In the records, find each line where "Machine" occurs, and copy it.

** MATERIAL SHOWN follows **

-- ==== Sys2Proof/Machine/Secure.lean ====
section
/-! DEFINITION. The securing engine (file 14, R585 to R604): its table, `ARM`, the securing of a step, and the commands. -/
namespace Sys2Proof.Machine

/-! ## The securing table (R586 to R588) -/

/-- The own offset of the table (R610). -/
def secBase (s : State) : Nat := fieldOf (reg s offSecBase) 27 0 * 4096

/-! ### The engine's own accesses (log 23) -/

/-- An access of the engine to memory of its own chip, or of another one as far as its table and records go. -/
def secUnitOp (kind : OpKind) (gop : Nat) (tc : BitVec 2) (pa len : Nat) (data : List Byte) (poison : Marks) : RemoteOp :=
  newOp .securing (.unit .secure) none kind gop false tc pa len data [] poison

/-- An access of the engine of this kind is under way. -/
def secWaits (s : State) : Bool := s.ops.any fun o => o.src = .securing && o.owner = .unit .secure

/-- The engine has accesses to a line under way. -/
def secPending (s : State) (line : Nat) : Bool :=
  s.ops.any fun o => o.src = .securing && o.owner = .unit .secure && o.pa / 64 == line

/-- A line as the engine has it: as a read of its own brought it, or as its home has it where the home can answer alone. -/
def secLine (s : State) (line : Nat) : Option (List Byte × Bool) :=
  match tfind s.sec.got line with
  | some x => some x
  | none => if (placeOf s (line * 64)).cacheable && canReadLine s line then some (homeData s line) else none

/-- The bytes of a range as the engine has them, and their poison. -/
def secMem (s : State) (pa n : Nat) : List Byte × Bool :=
  let d (l : Nat) : List Byte × Bool := (secLine s l).getD (zeroBytes 64, false)
  ((rangeLines pa n).flatMap fun l => cutLine (d l).1 l pa n, (rangeLines pa n).any fun l => (d l).2)

/-- What the engine holds of a line is changed with it. -/
def secKeep (line pa : Nat) (d : List Byte) (poison : Bool) (s : State) : State :=
  match tfind s.sec.got line with
  | some (old, p) =>
    let en := d.map fun _ => true
    { s with sec := { s.sec with
      got := tinsert s.sec.got line (mergeLine old line pa d en, poison || (p && !coversLine line pa d en)) } }
  | none => s

/-- The engine forgets the lines that it has read. -/
def secForget (s : State) : State := { s with sec := { s.sec with got := [] } }

/-- The engine writes the bytes of a range that lie in a line: at once where the home can perform it alone and nothing of the engine is
on its way there, otherwise by a put. -/
def secStoreLine (pa : Nat) (d : List Byte) (poison : Bool) (line : Nat) (s : State) : State :=
  let s' := secKeep line pa d poison s
  if (placeOf s pa).cacheable && canWriteLine s line && !secPending s line then
    let s' := writeLine false line pa d s'
    if poison then poisonLine line s' else s'
  else
    let a := max pa (line * 64)
    let part := (d.drop (a - pa)).take (min (pa + d.length) (line * 64 + 64) - a)
    match issueOp (secUnitOp .put 0 3 a part.length part (allMarks a part.length poison)) s' with
    | .ok s => s
    | .error _ => s'

/-- The engine writes bytes of own device memory. -/
def secStore (pa : Nat) (d : List Byte) (s : State) : State := forEach (rangeLines pa d.length) (secStoreLine pa d false) s

/-- The engine applies `FMAX` to a word of own device memory. -/
def secFmaxAt (pa v : Nat) (s : State) : State :=
  let old := secMem s pa 8
  let s' := if old.2 then s else secKeep (pa / 64) pa (leBytes 8 (gopValue 0x20 8 (leNat old.1) v 0)) false s
  if (placeOf s pa).cacheable && canReadLine s (pa / 64) && canWriteLine s (pa / 64) && !secPending s (pa / 64) then fmaxMem pa v s'
  else match issueOp (secUnitOp .atomic gopFMAX 3 pa 8 (leBytes 8 v) 0) s' with
    | .ok s => s
    | .error _ => s'

/-- `w` bytes of the table from offset `i`, as a number. -/
def secWord (s : State) (i w : Nat) : Nat := leNat (secMem s (secBase s + i) w).1

/-- Writes bytes of the table. -/
def secPut (i : Nat) (d : List Byte) (s : State) : State := secStore (secBase s + i) d s

/-- Applies `FMAX` to a fence of the table. -/
def secFmax (i v : Nat) (s : State) : State := secFmaxAt (secBase s + i) v s

/-- The value of a fence without its error flag. -/
def secFence (s : State) (i : Nat) : Nat := secWord s i 8 % 2 ^ 63

def secOff : Nat := 0
def secIdle : Nat := 1
def secSecuring : Nat := 2
def secRunning : Nat := 3
def secFailed : Nat := 4
def secRefused : Nat := 5
def secBreach : Nat := 6

def secState (s : State) : Nat := secWord s 3 1
def setSecState (v : Nat) (s : State) : State := secPut 3 (leBytes 1 v) s

def hdrDone : Nat := 8
def hdrSecured : Nat := 16
def hdrGlobal : Nat := 24
def hdrGate : Nat := 32
def hdrCmd : Nat := 40
def hdrArg : Nat := 48
def hdrRole : Nat := 56

def secLag (s : State) : Nat := fieldOf (reg s offSecCtl) 25 24
def secMirror (s : State) : Nat := secWord s 64 8
def secParity (s : State) : Nat := secWord s 72 8
def secLocal (s : State) : Nat := secWord s 80 8
def secK (s : State) : Nat := secWord s 88 1
def secMembers (s : State) : List Nat := (List.range (secK s)).map fun i => secWord s (96 + 2 * i) 2 % 2 ^ 11

/-- An area on another chip, as a key (R587). -/
def areaKey (s : State) (area off : Nat) : Nat := blockKey s (area / 2 ^ 40 % 2 ^ 11) (area % 2 ^ 40 + off)

/-- Bytes [i, j) of the table are zero. -/
def secZero (s : State) (i j : Nat) : Bool := (secMem s (secBase s + i) (j - i)).1.all (· == 0)

/-- A header that breaks R10, R11 or R587, or a `LAG` other than 1 or 2 (R591). -/
def headerBad (s : State) : Bool :=
  let k := secK s
  let n := secWord s 90 1
  secWord s 0 1 != 1 || secWord s 1 1 != 0x0A || !secZero s 4 8 || n == 0 || decide (60 < n) || !secZero s 91 96 ||
    !secZero s 128 256 || secMirror s % 65536 != 0 || secParity s % 65536 != 0 || secLocal s % 65536 != 0 ||
    (k != 0 && (decide (k < 4) || decide (16 < k) || (secMembers s)[secWord s 89 1]? != some (chipSelf s))) || !secZero s (96 + 2 * min k 16) 128 ||
    !(secLag s == 1 || secLag s == 2)

/-- A record that breaks R10, R11 or R588. Its images are made of securing pages, so its `AREA_OFF` is 64 KiB aligned like the areas
(DEDUCED, log 96). -/
def recordBad (s : State) (i : Nat) : Bool :=
  let r := 256 + 64 * i
  secWord s r 1 != 1 || secWord s (r + 1) 1 != 0x0B || decide (3 < secWord s (r + 2) 1) || !secZero s (r + 4) (r + 8) ||
    !secZero s (r + 48) (r + 64) || secWord s (r + 8) 8 % 65536 != 0 || secWord s (r + 16) 8 % 65536 != 0 ||
    secWord s (r + 24) 8 % 65536 != 0 || secWord s (r + 40) 8 % 8 != 0

/-! ## Reads ahead of an action -/

/-- The lines of the header and the records of a table at an offset of a chip. -/
def tableLines (base : Nat) : List Nat := rangeLines base 0x1000

/-- An operation of the engine's accesses was refused at once, or ended badly. -/
def secRefuse (s : State) : State := settle (setSecState secRefused { s with sec := { s.sec with work := none, held := [] } })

** End of MATERIAL SHOWN **

* _EXPECTED ANSWER_
-- ==== Sys2Proof/Machine/Secure.lean ====
namespace Sys2Proof.Machine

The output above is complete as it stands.